WHAT IS BEING ASKED → Among the entries below, find each line with "BitVec" and show it.

[[ EXCERPTED RECORDS open ]]

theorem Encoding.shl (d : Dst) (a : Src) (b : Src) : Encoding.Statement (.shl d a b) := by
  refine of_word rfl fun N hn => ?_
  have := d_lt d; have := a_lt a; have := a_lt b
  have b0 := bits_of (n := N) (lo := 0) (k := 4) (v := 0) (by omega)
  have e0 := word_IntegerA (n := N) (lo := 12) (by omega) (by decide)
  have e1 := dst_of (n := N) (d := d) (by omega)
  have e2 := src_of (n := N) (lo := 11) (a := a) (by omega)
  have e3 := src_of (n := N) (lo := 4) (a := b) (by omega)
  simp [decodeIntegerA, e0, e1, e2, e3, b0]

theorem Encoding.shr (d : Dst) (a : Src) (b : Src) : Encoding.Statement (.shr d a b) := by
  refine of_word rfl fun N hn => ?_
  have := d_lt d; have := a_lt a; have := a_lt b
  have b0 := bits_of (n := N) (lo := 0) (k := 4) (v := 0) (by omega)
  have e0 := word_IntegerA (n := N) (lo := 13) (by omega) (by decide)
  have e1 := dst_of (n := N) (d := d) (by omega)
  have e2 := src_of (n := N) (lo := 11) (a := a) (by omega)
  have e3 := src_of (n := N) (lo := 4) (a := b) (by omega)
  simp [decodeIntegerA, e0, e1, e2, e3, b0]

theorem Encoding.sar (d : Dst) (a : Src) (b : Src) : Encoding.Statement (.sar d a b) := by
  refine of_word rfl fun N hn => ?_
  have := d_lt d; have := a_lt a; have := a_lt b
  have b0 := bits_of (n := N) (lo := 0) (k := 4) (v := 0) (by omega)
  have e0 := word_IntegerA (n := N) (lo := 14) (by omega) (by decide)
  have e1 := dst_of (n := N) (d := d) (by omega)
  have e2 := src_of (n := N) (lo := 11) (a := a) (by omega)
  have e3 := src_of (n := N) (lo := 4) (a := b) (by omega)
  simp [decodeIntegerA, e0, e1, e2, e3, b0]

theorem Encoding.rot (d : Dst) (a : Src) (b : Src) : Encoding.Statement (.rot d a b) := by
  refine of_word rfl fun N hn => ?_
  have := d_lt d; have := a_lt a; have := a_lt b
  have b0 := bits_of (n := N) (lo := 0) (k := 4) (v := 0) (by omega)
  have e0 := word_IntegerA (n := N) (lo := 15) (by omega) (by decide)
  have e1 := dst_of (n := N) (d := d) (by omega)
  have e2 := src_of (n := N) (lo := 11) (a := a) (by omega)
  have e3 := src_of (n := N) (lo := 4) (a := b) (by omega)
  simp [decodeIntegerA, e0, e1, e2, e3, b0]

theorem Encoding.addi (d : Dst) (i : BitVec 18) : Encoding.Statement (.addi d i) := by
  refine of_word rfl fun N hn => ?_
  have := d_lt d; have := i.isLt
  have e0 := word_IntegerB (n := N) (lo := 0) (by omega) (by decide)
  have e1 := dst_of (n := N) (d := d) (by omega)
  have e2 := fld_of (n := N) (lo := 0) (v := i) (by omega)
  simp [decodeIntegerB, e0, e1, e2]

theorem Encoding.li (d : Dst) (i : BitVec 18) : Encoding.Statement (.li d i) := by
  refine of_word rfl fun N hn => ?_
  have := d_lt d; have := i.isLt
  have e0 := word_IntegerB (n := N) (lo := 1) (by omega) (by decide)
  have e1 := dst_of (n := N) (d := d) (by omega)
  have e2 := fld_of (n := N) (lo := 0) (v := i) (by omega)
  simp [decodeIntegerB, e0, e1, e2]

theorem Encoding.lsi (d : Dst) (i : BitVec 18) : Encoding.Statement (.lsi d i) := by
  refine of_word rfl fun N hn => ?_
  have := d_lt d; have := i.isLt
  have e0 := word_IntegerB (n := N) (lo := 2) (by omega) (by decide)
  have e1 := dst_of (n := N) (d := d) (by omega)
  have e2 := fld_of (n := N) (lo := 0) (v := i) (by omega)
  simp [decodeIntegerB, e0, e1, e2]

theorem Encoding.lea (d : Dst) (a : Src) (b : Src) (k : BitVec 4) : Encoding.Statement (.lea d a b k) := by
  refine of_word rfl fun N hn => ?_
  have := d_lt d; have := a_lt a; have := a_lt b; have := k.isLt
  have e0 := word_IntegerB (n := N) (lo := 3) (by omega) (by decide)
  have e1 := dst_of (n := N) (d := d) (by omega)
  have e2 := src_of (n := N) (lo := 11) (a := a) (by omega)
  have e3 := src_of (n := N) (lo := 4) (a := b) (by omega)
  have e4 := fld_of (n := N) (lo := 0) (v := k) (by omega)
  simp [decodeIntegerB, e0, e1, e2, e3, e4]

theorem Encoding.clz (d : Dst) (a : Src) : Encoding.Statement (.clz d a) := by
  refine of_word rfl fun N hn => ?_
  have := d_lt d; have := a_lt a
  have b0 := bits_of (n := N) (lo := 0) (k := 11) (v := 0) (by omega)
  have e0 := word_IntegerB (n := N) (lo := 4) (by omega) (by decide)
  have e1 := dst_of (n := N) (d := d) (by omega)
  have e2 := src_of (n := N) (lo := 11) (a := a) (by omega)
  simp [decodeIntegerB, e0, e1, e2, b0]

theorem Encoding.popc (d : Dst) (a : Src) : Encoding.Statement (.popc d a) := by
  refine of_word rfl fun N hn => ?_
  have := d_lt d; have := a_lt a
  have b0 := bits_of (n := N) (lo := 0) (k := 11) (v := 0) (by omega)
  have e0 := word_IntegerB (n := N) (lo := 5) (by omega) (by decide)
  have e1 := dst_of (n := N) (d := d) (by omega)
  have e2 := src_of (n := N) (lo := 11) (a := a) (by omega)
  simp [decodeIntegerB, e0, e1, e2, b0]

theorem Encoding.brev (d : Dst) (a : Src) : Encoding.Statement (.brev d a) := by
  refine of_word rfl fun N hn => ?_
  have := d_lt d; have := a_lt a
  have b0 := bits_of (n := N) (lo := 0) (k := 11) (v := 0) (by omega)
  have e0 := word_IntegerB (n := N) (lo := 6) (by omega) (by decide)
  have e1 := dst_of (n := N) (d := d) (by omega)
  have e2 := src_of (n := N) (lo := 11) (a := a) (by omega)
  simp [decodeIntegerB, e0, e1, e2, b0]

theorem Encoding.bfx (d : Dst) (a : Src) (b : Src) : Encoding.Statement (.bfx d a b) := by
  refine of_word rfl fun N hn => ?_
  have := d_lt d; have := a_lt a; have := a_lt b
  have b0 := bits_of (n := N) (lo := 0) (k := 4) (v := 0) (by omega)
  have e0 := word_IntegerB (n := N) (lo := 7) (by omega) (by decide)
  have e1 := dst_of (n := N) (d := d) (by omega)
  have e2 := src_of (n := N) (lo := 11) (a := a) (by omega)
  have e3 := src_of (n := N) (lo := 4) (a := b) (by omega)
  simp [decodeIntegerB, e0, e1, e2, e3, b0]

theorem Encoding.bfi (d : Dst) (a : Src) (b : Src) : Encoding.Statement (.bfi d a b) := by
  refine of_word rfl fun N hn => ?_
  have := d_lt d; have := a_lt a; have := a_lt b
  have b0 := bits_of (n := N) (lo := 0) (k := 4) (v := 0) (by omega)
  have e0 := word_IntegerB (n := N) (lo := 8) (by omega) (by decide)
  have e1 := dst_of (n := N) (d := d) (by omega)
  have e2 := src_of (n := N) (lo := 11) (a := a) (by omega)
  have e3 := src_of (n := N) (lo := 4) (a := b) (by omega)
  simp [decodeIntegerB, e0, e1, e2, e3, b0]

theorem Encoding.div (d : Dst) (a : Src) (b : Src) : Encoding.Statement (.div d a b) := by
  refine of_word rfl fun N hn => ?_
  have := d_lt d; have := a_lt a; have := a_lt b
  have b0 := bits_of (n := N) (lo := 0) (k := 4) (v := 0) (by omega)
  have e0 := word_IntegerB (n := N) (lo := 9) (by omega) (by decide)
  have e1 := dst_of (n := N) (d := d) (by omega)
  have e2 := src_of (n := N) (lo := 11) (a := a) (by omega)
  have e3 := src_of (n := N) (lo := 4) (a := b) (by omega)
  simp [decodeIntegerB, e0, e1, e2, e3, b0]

[[ EXCERPTED RECORDS closed ]]

RESULT OF THIS EXERCISE →
theorem Encoding.addi (d : Dst) (i : BitVec 18) : Encoding.Statement (.addi d i) := by
theorem Encoding.li (d : Dst) (i : BitVec 18) : Encoding.Statement (.li d i) := by
theorem Encoding.lsi (d : Dst) (i : BitVec 18) : Encoding.Statement (.lsi d i) := by
theorem Encoding.lea (d : Dst) (a : Src) (b : Src) (k : BitVec 4) : Encoding.Statement (.lea d a b k) := by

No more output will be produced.